Hardware & Technical Computer Build to run Elite Dangerous

My rig is... 10 years old lol !
And it runs perfectly all modern games at 30 fps for now...
It is based on a AMD Athlon 64 CPU ( old heh ) and a HD radeon 3850 on a ... AGP port !
With 2 GB of RAM.
And it runs with Windows seven 64 almost smoothly !
When in the beta i will try to make ED run on it lol, and i will see what' s happen...
BUT... i think i will go for a new brand machine when ED will go out, and with the OR :)

Let us know how your old machine performs during beta. It would be deliciously ironic if I've spent this money without reason! :)
 
There has been much speculation of late about whether to spend most cash on the CPU or GPU.

Regarding the CPU/GPU balance, a couple of points: Given the way most games are made (wire-framed polygon models wrapped with textures and then lit accordingly) the GPU is often the bottleneck, basically because the games makers try to push as much of the rendering down to the GPU as possible leaving the CPU free for AI and game logic. However, the new Elite could be an exception if it is made in a similar fashion to old Elite games (where most stuff is done procedurally in the CPU). The balance of CPU to GPU I would say is slightly in favour of CPU if you are going to spend the bulk of the money somewhere then I tend to prefer to put it into the 'core' machine, as you can easily plug in another gfx card in the future without doing a major rebuild. My personal preference would be to go for an i7 with a 1 year old gfx card rather than a i5 with a brand new gfx card, all things being equal.
 
There has been much speculation of late about whether to spend most cash on the CPU or GPU.

Regarding the CPU/GPU balance, a couple of points: Given the way most games are made (wire-framed polygon models wrapped with textures and then lit accordingly) the GPU is often the bottleneck, basically because the games makers try to push as much of the rendering down to the GPU as possible leaving the CPU free for AI and game logic. However, the new Elite could be an exception if it is made in a similar fashion to old Elite games (where most stuff is done procedurally in the CPU). The balance of CPU to GPU I would say is slightly in favour of CPU if you are going to spend the bulk of the money somewhere then I tend to prefer to put it into the 'core' machine, as you can easily plug in another gfx card in the future without doing a major rebuild. My personal preference would be to go for an i7 with a 1 year old gfx card rather than a i5 with a brand new gfx card, all things being equal.

I think you're assuming too much! ie: Assuming lots of excessive procedural calculations consuming more CPU time than other games?

We also have to remember surely, most of the time, we'll be flying in space, with a fairly straight forward background, and a few simple far off polygons being drawn.

It'll be more rare when it's busier. eg: A capital ship battle etc, or flying around an asteroid field. But even then, that's nothing that hasn't been done numerous times before in the past.

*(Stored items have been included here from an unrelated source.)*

/-- A constructor and its operands are an instruction when the fields are admitted (R123, R139). -/
def checkWf (i : Option Instr) : Except DecodeError Instr :=
  match i with
  | some i => if i.wf then .ok i else .error .field
  | none => .error .minor

/-- Decode a 96-bit word of group code or of a tile stream (R120-R140). [log 139 DESIGN CHOICE] -/
def decode (w : IWord) : Except DecodeError Instr :=
  let n := w.toNat
  let op := n / 2 ^ 79 % 2 ^ 9
  match fmtOf op with
  | none => .ok (.unallocatedOpcode w)
  | some .v => (decV n).bind fun o => checkWf (ctorV op o)
  | some .i => (decI n).bind fun o => checkWf (ctorI op o)
  | some .m => (decM n).bind fun o => checkWf (ctorM op o)
  | some .j => (decJ n).bind fun o => checkWf (ctorJ op o)
  | some .q => (decQ n).bind fun o => checkWf (ctorQ op o)
  | some .b => (decB n).bind fun o => checkWf (ctorB op o)
  | some .s => (decS n).bind fun o => checkWf (ctorS op o)
  | some .t => (decT n).bind fun o => checkWf (ctorT op o)

/-- The word of an instruction (R120-R138); an event has none and gives the zero word, which no statement uses.
[log 139 DESIGN CHOICE] -/
def encode : Instr → IWord
  | .iadd o => encV 0x000 o
  | .iaddI o => encI 0x001 o
  | .isub o => encV 0x002 o
  | .isubI o => encI 0x003 o
  | .imul o => encV 0x004 o
  | .imulI o => encI 0x005 o
  | .imad o => encV 0x006 o
  | .imin o => encV 0x007 o
  | .imax o => encV 0x008 o
  | .iabs o => encV 0x009 o
  | .ineg o => encV 0x00A o
  | .idiv o => encV 0x00B o
  | .irem o => encV 0x00C o
  | .shl o => encV 0x00D o
  | .shr o => encV 0x00E o
  | .sar o => encV 0x00F o
  | .shlI o => encI 0x010 o
  | .shrI o => encI 0x011 o
  | .sarI o => encI 0x012 o
  | .shf o => encV 0x013 o
  | .and o => encV 0x014 o
  | .andI o => encI 0x015 o
  | .or o => encV 0x016 o
  | .orI o => encI 0x017 o
  | .xor o => encV 0x018 o
  | .xorI o => encI 0x019 o
  | .not o => encV 0x01A o
  | .lop3 o => encV 0x01B o
  | .popc o => encV 0x01C o
  | .clz o => encV 0x01D o
  | .ctz o => encV 0x01E o
  | .brev o => encV 0x01F o
  | .bfx o => encV 0x020 o
  | .bfi o => encV 0x021 o
  | .bperm o => encV 0x022 o
  | .sel o => encV 0x023 o
  | .iset o => encV 0x024 o
  | .mov o => encV 0x025 o
  | .movToQueue o => encV 0x025 o
  | .movFromQueue o => encV 0x025 o
  | .movi o => encI 0x026 o
  | .cvt o => encV 0x027 o
  | .lea o => encV 0x028 o
  | .iadd64 o => encV 0x029 o
  | .dp8 o => encV 0x02A o
  | .dp4 o => encV 0x02B o
  | .unpk o => encV 0x02C o
  | .pack o => encV 0x02D o
  | .fadd o => encV 0x040 o
  | .faddI o => encI 0x041 o
  | .fsub o => encV 0x042 o
  | .fsubI o => encI 0x043 o
  | .fmul o => encV 0x044 o
  | .fmulI o => encI 0x045 o
  | .fma o => encV 0x046 o
  | .fmin o => encV 0x047 o
  | .fmax o => encV 0x048 o
  | .fabs o => encV 0x049 o
  | .fneg o => encV 0x04A o
  | .fcmp o => encV 0x04B o
  | .fcmpI o => encI 0x04C o
  | .fdiv o => encV 0x04D o
  | .fsqrt o => encV 0x04E o
  | .frcp o => encV 0x04F o
  | .frsq o => encV 0x050 o
  | .fexp2 o => encV 0x051 o
  | .flog2 o => encV 0x052 o
  | .fsin2pi o => encV 0x053 o
  | .fcos2pi o => encV 0x054 o
  | .frnd o => encV 0x055 o
  | .cvtF o => encV 0x056 o
  | .fclass o => encV 0x057 o
  | .fscale o => encV 0x058 o
  | .dp8F o => encV 0x059 o
  | .dp4F o => encV 0x05A o
  | .dvar o => encV 0x0C0 o
  | .dset o => encV 0x0C1 o
  | .dsetI o => encI 0x0C2 o
  | .dtag o => encV 0x0C3 o
  | .dtagI o => encI 0x0C4 o
  | .dclr o => encV 0x0C5 o
  | .dstd o => encV 0x0C6 o
  | .sample o => encV 0x0C7 o
  | .rndu o => encV 0x0C8 o
  | .rndn o => encV 0x0C9 o
  | .gumb o => encV 0x0CA o
  | .qmean o => encV 0x0CB o
  | .qvar o => encV 0x0CC o
  | .sctr o => encV 0x0CD o
  | .shfl o => encV 0x0E0 o
  | .shflI o => encI 0x0E1 o
  | .vote o => encV 0x0E2 o
  | .matchLanes o => encV 0x0E3 o
  | .qswap o => encV 0x0E4 o
  | .qbcast o => encV 0x0E5 o
  | .qred o => encV 0x0E6 o
  | .srd o => encI 0x0E7 o
  | .ld o => encM 0x100 o
  | .st o => encM 0x101 o
  | .ald o => encM 0x102 o
  | .ast o => encM 0x103 o
  | .atom o => encM 0x104 o
  | .dcas o => encM 0x105 o
  | .amov o => encM 0x106 o
  | .pref o => encM 0x107 o
  | .cwb o => encM 0x108 o
  | .cinv o => encM 0x109 o
  | .fence o => encM 0x10A o
  | .bra o => encJ 0x140 o
  | .brx o => encJ 0x141 o
  | .call o => encJ 0x142 o
  | .ret o => encJ 0x143 o
  | .mjoin o => encJ 0x144 o
  | .join o => encJ 0x145 o
  | .exit o => encJ 0x146 o
  | .rgn o => encI 0x147 o
  | .nop o => encJ 0x148 o
  | .yieldHint o => encJ 0x149 o
  | .qpush o => encQ 0x160 o
  | .qpop o => encQ 0x161 o
  | .qtry o => encQ 0x162 o
  | .copy o => encQ 0x163 o
  | .rawait o => encQ 0x164 o
  | .rarel o => encQ 0x165 o
  | .rarelInit o => encQ 0x165 o
  | .bar o => encB 0x180 o
  | .wait o => encB 0x181 o
  | .tlbinvPage o => encS 0x1A0 o
  | .tlbinvAsid o => encS 0x1A0 o
  | .pmap o => encS 0x1A1 o
  | .pdrop o => encS 0x1A2 o
  | .rbind o => encS 0x1A3 o
  | .runbind o => encS 0x1A4 o
  | .place o => encS 0x1A5 o
  | .trap o => encS 0x1C0 o
  | .trapPost o => encS 0x1C0 o
  | .rtrRestart o => encS 0x1C1 o
  | .rtrNext o => encS 0x1C1 o
  | .rtrKill o => encS 0x1C1 o
  | .csrr o => encS 0x1C2 o
  | .csrw o => encS 0x1C3 o
  | .bpt o => encS 0x1C4 o
  | .dbgw o => encS 0x1C5 o
  | .tmma o => encT 0x1E0 o
  | .tmmas o => encT 0x1E1 o
  | .tmman o => encT 0x1E2 o
  | .tzero o => encT 0x1E3 o
  | .tzeroSlot o => encT 0x1E3 o
  | .tsave o => encT 0x1E4 o
  | .tload o => encT 0x1E5 o
  | .tbar o => encT 0x1E6 o
  | .tset o => encT 0x1E7 o
  | .tget o => encT 0x1E8 o
  | .tmon o => encT 0x1E9 o
  | .tloop o => encT 0x1EA o
  | .tjmp o => encT 0x1EB o
  | .tend o => encT 0x1EC o
  | .unallocatedOpcode w => w
  | .matrixWritePoint .. | .tmmanPassEnd .. | .lineFetch .. | .variableLatencyReturn .. | .switchMarkerRelease ..
  | .splitDivision .. | .splitLateWake .. | .atomicTakeEffect .. | .trapEntry .. | .groupArrivalCount ..
  | .barrierInstanceComplete .. | .copyStart .. | .copyComplete .. | .engineCommandStart .. | .engineCompletion ..
  | .drain .. | .cset .. | .bready .. | .cfree .. | .uconf .. | .uinit .. | .ucommit .. | .uclean .. | .ufree ..
  | .resetRelease | .stageComplete .. | .planTimeout | .joinStart | .planrdy | .planinStore ..
  | .planoutRemove .. | .ageingReplan .. | .throttleBubble | .atgo .. | .attestationDone | .atnonceWrite ..
  | .lidRead .. | .lidWrite .. | .launchTake .. | .launchAdmit .. | .gangPlace .. | .gangSetAside .. | .gangRestore ..
  | .suspend | .resume | .cancel | .launchComplete .. | .stagedSetRelease .. | .signatureCompare ..
  | .gangContainment .. | .dieFence .. | .trapQueueRemove .. | .trapQueueReply .. | .attach .. | .detach ..
  | .select .. | .halt .. | .debugResume .. | .step .. | .stepDone .. | .rdreg .. | .wrreg .. | .setbrk ..
  | .setwatch .. | .mailboxDataRead .. | .eccWriteback .. | .l2Fill .. | .hostAccess .. | .hswpcmd ..
  | .sweepComplete .. | .mcmdgo .. | .migrationCopyDone .. | .accessResend .. | .fwcfgWrite .. | .fwDisableDone ..
  | .poolDisable .. | .ttcommit .. | .cgtdataWrite .. | .uemodeWrite .. | .flitArrival .. | .flitReorderDeliver ..
  | .fabricAck .. | .retransmitTimeout .. | .fabricIncomingAccess .. | .errCounterRead .. | .fwclampRead ..
  | .fbdropRead .. | .registerWrite .. | .deviceReset | .arithmeticClock | .portClock .. | .linkRetry ..
  | .mailboxErrRead .. | .wordPairLatchRead .. | .undefinedDebugCommand .. | .undefinedLaunchCommand .. => 0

I think, until we start seeing peoples results to the alpha/beta we're wasting our time even thinking about specifics. But my guess is any reasonably good CPU and GFX card should be fine. I just cannot fathom this being some uber resource hog like crysis! We're in space, not a jungle.
 
I think you're assuming too much! ie: Assuming lots of excessive procedural calculations consuming more CPU time than other games?

We also have to remember surely, most of the time, we'll be flying in space, with a fairly straight forward background, and a few simple far off polygons being drawn.

It'll be more rare when it's busier. eg: A capital ship battle etc, or flying around an asteroid field. But even then, that's nothing that hasn't been done numerous times before in the past.

I think, until we start seeing peoples results to the alpha/beta we're wasting our time even thinking about specifics. But my guess is any reasonably good CPU and GFX card should be fine. I just cannot fathom this being some uber resource hog like crysis! We're in space, not a jungle.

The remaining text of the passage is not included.